For a boundary between two media (1 and 2) with surface normal \(\hat{n}\):
Electric Field
- Normal component (with surface charge density \(\sigma_f\)): \[\epsilon_1 E_{1\perp} - \epsilon_2 E_{2\perp} = \sigma_f\]
- Tangential component: \[E_{1||} = E_{2||}\]
Magnetic Field
- Normal component: \[B_{1\perp} = B_{2\perp}\]
- Tangential component (with surface current density \(\vec{K}\)): \[\hat{n} \times (\vec{H}_2-\vec{H}_1)=\vec{K}\]
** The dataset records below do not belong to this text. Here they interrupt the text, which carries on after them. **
/-- Presenting an operation at its level runs exactly it at the next step, from any state in which its port can take it: on the
`in` port the block has been reset, no step is in progress and `out_q` is empty or has room (R44, R182); the `rst` pin and a
sub-unit alone take it always (R137; D16, log 4). The clause on `trace` is about the model's own record (log 7). -/
def Obligations.PresentedOperationRuns : Prop :=
  ∀ (i : Instr) (s : State) (rest : List Drive), i.wellFormed = true → s.pending = driveOf i :: rest →
    (i.level = .inPort → s.booted = true ∧ s.inProgress = none ∧ s.hasRoom = true) →
    ∃ t u, exec i { s with pending := rest } = .next t ∧ step s = .next u ∧
      u = { t with trace := u.trace } ∧
      u.trace = (match i.level with
        | .inPort => .word ((encode i).extractLsb' 0 4) :: s.traceAt (offerEdge ((encode i).extractLsb' 0 4))
        | .rstPin => .rst :: s.traceAt resetEdge
        | .segmenter => s.trace
        | .compactor => s.trace)

/-- R163, third bullet: at an edge at which a byte is transferred and a step runs (of the word accepted there, or of the one in
progress), both happen: the byte taken is the head as it stood before the edge, and the step's bytes go behind every byte already
in `out_q`. A word can be accepted with `out_q` not empty only where `OUT_DEPTH` is 5 or more (R44; log 9).
The last clause is about the model's own record (log 7). -/
def Obligations.BothTransfersAtOneEdge : Prop :=
  ∀ (s : State) (e : Edge) (rest : List Drive) (b : Byte) (q : List Byte) (i : Instr), s.booted = true →
    s.pending = .edge e :: rest → e.rst = false → e.doneDraw = true → s.outQ = b :: q → outValid e s = true →
    e.outReady = true →
    (e.inValid = true ∧ inReady e s = true ∧ i = decodeIn e.inData ∨ ∃ w, s.inProgress = some w ∧ i = decodeIn w) →
    ∃ t u bs, step s = .next t ∧ exec i s = .next u ∧ u.outQ = s.outQ ++ bs ∧ t.outQ = q ++ bs ∧
      t.seg = u.seg ∧ t.win = u.win ∧ t.inProgress = none ∧ (.byte b :: s.trace) <:+ t.trace

/-- Without an accepted word and with no step in progress (60_exceptions.md section 2), an edge without reset changes neither
stage and emits nothing: `out_q` only loses its head, if that is transferred. The clauses on `pending` and `trace`, where `idle` of
the cycle stands before the byte, are about the model's own fields (DESIGN CHOICE, log 2, log 7). -/
def Obligations.NothingWithoutAWord : Prop :=
  ∀ (s : State) (e : Edge) (rest : List Drive), s.booted = true → s.pending = .edge e :: rest → e.rst = false →
    e.inValid = false ∨ inReady e s = false → s.inProgress = none →
    ∃ t, step s = .next t ∧ t.seg = s.seg ∧ t.win = s.win ∧ t.inProgress = none ∧ t.bus = s.bus ∧ t.pending = rest ∧
      (t.outQ = s.outQ ∧ t.trace = s.traceAt e ∨ ∃ b, s.outQ = b :: t.outQ ∧ t.trace = .byte b :: s.traceAt e)

/-- A bounded form of R49's first bullet (log 11): a host that keeps `out_ready` at 1, over as many edges as `out_q` has bytes, at
each of which the block's draw presents the head, receives all of them, in order, and then sees `idle`. -/
def Obligations.QueueDrains : Prop :=
  ∀ (s : State) (es : List Edge) (rest : List Drive), s.booted = true → s.pending = es.map .edge ++ rest →
    es.length = s.outQ.length →
    (∀ e ∈ es, e.rst = false ∧ e.inValid = false ∧ e.outReady = true ∧ e.validDraw = true) → s.inProgress = none →
    ∃ t, runSteps es.length s = .next t ∧ t.idle = true ∧ t.bytesOut = s.bytesOut ++ s.outQ ∧
      t.seg = s.seg ∧ t.win = s.win ∧ t.pending = rest

/-- R49 over infinite schedules (log 11): from any state of a block that has been reset, if the duties are kept and no reset
comes, every byte emitted so far is eventually transferred, in order, and a host that always holds `in_valid` at 1 has a word
accepted again and again. -/
def Obligations.StreamsAreLive : Prop :=
  ∀ (es : Nat → Edge) (s : State), s.booted = true → FairSchedule es →
    (∀ n, ∃ m, n ≤ m ∧ (stateAt es s n).emittedBytes <+: (stateAt es s m).bytesOut) ∧
    ((∀ n, (es n).inValid = true) → ∀ n, ∃ m, n ≤ m ∧ accepts (es m) (stateAt es s m) = true)

/-! ### Boot, programs, and the run of an image -/

/-- A program of top-level operations in the syntax of R72, run from power-on as R183 requires (a reset edge first, and the host
taking every byte): from any state, the registers before the reset among them unspecified, and whatever `OUT_DEPTH` is, every word
behind the program's last RESET is taken, in order, no step is left in progress, both stages are as the program's operations leave
them from the reset state, and the bytes transferred since the last reset are those they emit. That the host's edges have every
draw they use at 1 is the program drives' own choice (DESIGN CHOICE, log 19); the words and bytes since the last reset are read off
the model's own record (log 7). -/
def Obligations.ProgramsRunFromPowerOn : Prop :=
  ∀ (p : List Line) (s : State) (rest : List Drive), (∀ i ∈ assemble p, i.level = .inPort ∨ i.level = .rstPin) →
    s.pending = bootDrives p ++ rest →
    ∃ t u, runSteps (bootDrives p).length s = .next t ∧ execAll (assemble p) State.reset = .next u ∧
      t.booted = true ∧ t.wordsIn = wordsBehindReset (assemble p) ∧ t.inProgress = none ∧ t.seg = u.seg ∧ t.win = u.win ∧
      t.bytesOut = u.outQ ∧ t.idle = true ∧ t.pending = rest

/-- R183 and R190, with every draw free: a host that asserts `rst` for one edge or more, sends each image's words and its FLUSH,
takes bytes until `idle`, and goes on to the next, over any edges that bring it to the end, from any state: the output of each
image's run is the encoding of that image, no byte of another image is among it, and `idle` is 1. -/
def Obligations.HostGetsItsImages : Prop :=
  ∀ (more : Nat) (images : List (List Index)) (ds : List Edge) (s t : State) (h : HostSide),
    hostRun ds (.atPowerOn more images) s = (h, t) → h.phase = .done →
    t.booted = true ∧ t.idle = true ∧ t.bytesOut = images.flatMap encodeImage ∧
    ∀ (k : Nat) (p : List Index), images[k]? = some p → t.imageOutput k = some (encodeImage p)

/-- Such a host comes to the end, if it always offers its word while it sends and the duties of R47 and R49 are kept (log 11). -/
def Obligations.HostFinishes : Prop :=
  ∀ (more : Nat) (images : List (List Index)) (es : Nat → Edge) (s : State), FairSchedule es →
    (∀ n, (es n).inValid = true) →
    ∃ m, (hostRun ((List.range m).map es) (.atPowerOn more images) s).1.phase = .done

/-! ### What every step keeps, once the block has been reset -/

/-- The reset state is in every invariant below, and a reset edge brings every state of a machine driven by its ports only into
them, from power-on too (R182, R183). -/
def Obligations.ResetMeetsTheInvariants : Prop :=
  State.reset.sound ∧ ∀ (s : State) (e : Edge) (rest : List Drive), s.portsOnly → s.pending = .edge e :: rest → e.rst = true →
    ∃ t, step s = .next t ∧ t.sound

/-- R21, R22, R29, R132, R134: the registers stay in their ranges, `w[0]` is empty, the window is empty while nothing is pending,
the bus is clear between steps. -/
def Obligations.StepKeepsRegisterRanges : Prop :=
  ∀ s t : State, s.booted = true → s.portsOnly → s.kept → step s = .next t → t.booted = true ∧ t.portsOnly ∧ t.kept

/-- R69, R70 (with R89, R112): the bytes the block emits in operation are never 0x80..0x87 and never a colour byte with two equal
colours. -/
def Obligations.StepKeepsOutputClean : Prop :=
  ∀ s t : State, s.booted = true → s.portsOnly → s.kept → s.splitOnly → s.cleanOutput → step s = .next t →
    t.splitOnly ∧ t.cleanOutput

/-- R188: `out_q` never overflows. -/
def Obligations.StepKeepsQueueBounded : Prop :=
  ∀ s t : State, s.booted = true → s.portsOnly → s.bounded → step s = .next t → t.bounded

/-- R30, R154, R153: pixel accounting over any run, with FLUSH and resets anywhere and every draw free. -/
def Obligations.StepKeepsPixelAccount : Prop :=
  ∀ s t : State, s.booted = true → s.portsOnly → s.accounted → step s = .next t → t.accounted

/-- R139, R42: the registers and the bytes are those the accepted words give, whatever the draws. -/
def Obligations.StepKeepsReplay : Prop :=
  ∀ s t : State, s.booted = true → s.portsOnly → s.replayed → step s = .next t → t.replayed

/-- R46, R186: `idle` after a FLUSH: every byte has been transferred, and the bytes the host has expand to the pixels it sent. -/
def Obligations.IdleAfterFlushIsComplete : Prop :=
  ∀ s : State, s.kept → s.accounted → s.idle = true → s.seg.prev = 0b1000 → decodeBytes s.bytesOut = pixelsOf s.wordsIn

/-- R87, R108: what no port can see never becomes visible: two states equal but for an empty slot's colour and the count while
nothing is pending stay so at every step, with the same bytes. -/
def Obligations.UnobservableStaysSo : Prop :=
  ∀ s t : State, s.alike t → ∃ s' t', step s = .next s' ∧ step t = .next t' ∧ s'.alike t'
end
In the absence of free charges (\(\sigma_f = 0\)) and currents (\(\vec{K} = 0\)), these reduce to:
- \(\epsilon_1 E_{1\perp} = \epsilon_2 E_{2\perp}\)
- \(E_{1||} = E_{2||}\)
- \(B_{1\perp} = B_{2\perp}\)
- \(H_{1||} = H_{2||}\)
Reflection/Refraction
Frequency and Wavevector Matching
Referring to Figure 5, we can explicitly write down the components of the wavevectors of the three waves in our coordinate system:
According to the coordinate system shown in Figure 5, we have:
\[
\begin{aligned}
\vec{k}_I &= k_I \cos(\theta_I)\hat{e}_x+k_I \sin(\theta_I)\hat{e}_z \\
\vec{k}_R &= -k_R \cos(\theta_R)\hat{e}_x+k_R \sin(\theta_R)\hat{e}_z \\
\vec{k}_T &= k_T \cos(\theta_T)\hat{e}_x+k_T \sin(\theta_T)\hat{e}_z
\end{aligned}
\tag{19}\]
Note that the component \(\hat{e}_x\) always provides the wavevector component perpendicular to the interface, while \(\hat{e}_z\) is the tangential (parallel) component. The total field on both sides is given by:
\[
\vec{E}=\vec{E}_{inc}+\vec{E}_{ref}
\quad \text{(for } x<0 \text{)}
\tag{20}\]
and
\[
\vec{E}=\vec{E}_{tra}
\quad \text{(for } x>0 \text{)}
\tag{21}\]
For these fields to match according to our previously described boundary conditions, we require:
\[
\omega_I=\omega_R=\omega_T
\tag{22}\]
This frequency matching confirms our initial intuition. Along the interface, we also need phase matching of the waves as discussed in the wave optics chapter:
\[
\vec{k}_I\cdot \vec{r}=\vec{k}_R\cdot \vec{r}=\vec{k}_T\cdot \vec{r}
\tag{23}\]
at all positions \(\vec{r}\) that belong to the interface (i.e., \(x=0\)). Therefore \(\vec{r}=\lbrace 0,y,z \rbrace\) and the equalities yield:
\[
k_I\sin(\theta_I)=k_R\sin(\theta_R)=k_T\sin(\theta_T)
\tag{24}\]
Since the magnitude of the wavevector of the incident and the reflected light is the same (both waves travel in the same material), we find:
\[
\theta_I=\theta_R
\tag{25}\]
For the incident and transmitted waves, we must account for the change in wavenumber:
\[
\begin{aligned}
n_1 k_0\sin(\theta_I) &= n_2 k_0\sin(\theta_T) \\
n_1 \sin(\theta_I) &= n_2 \sin(\theta_T)
\end{aligned}
\tag{26}\]
Equation 26 represents Snell’s law, which results from the conservation of the parallel component of the wavevector across an interface, while the normal component must have a jump according to the refractive indices.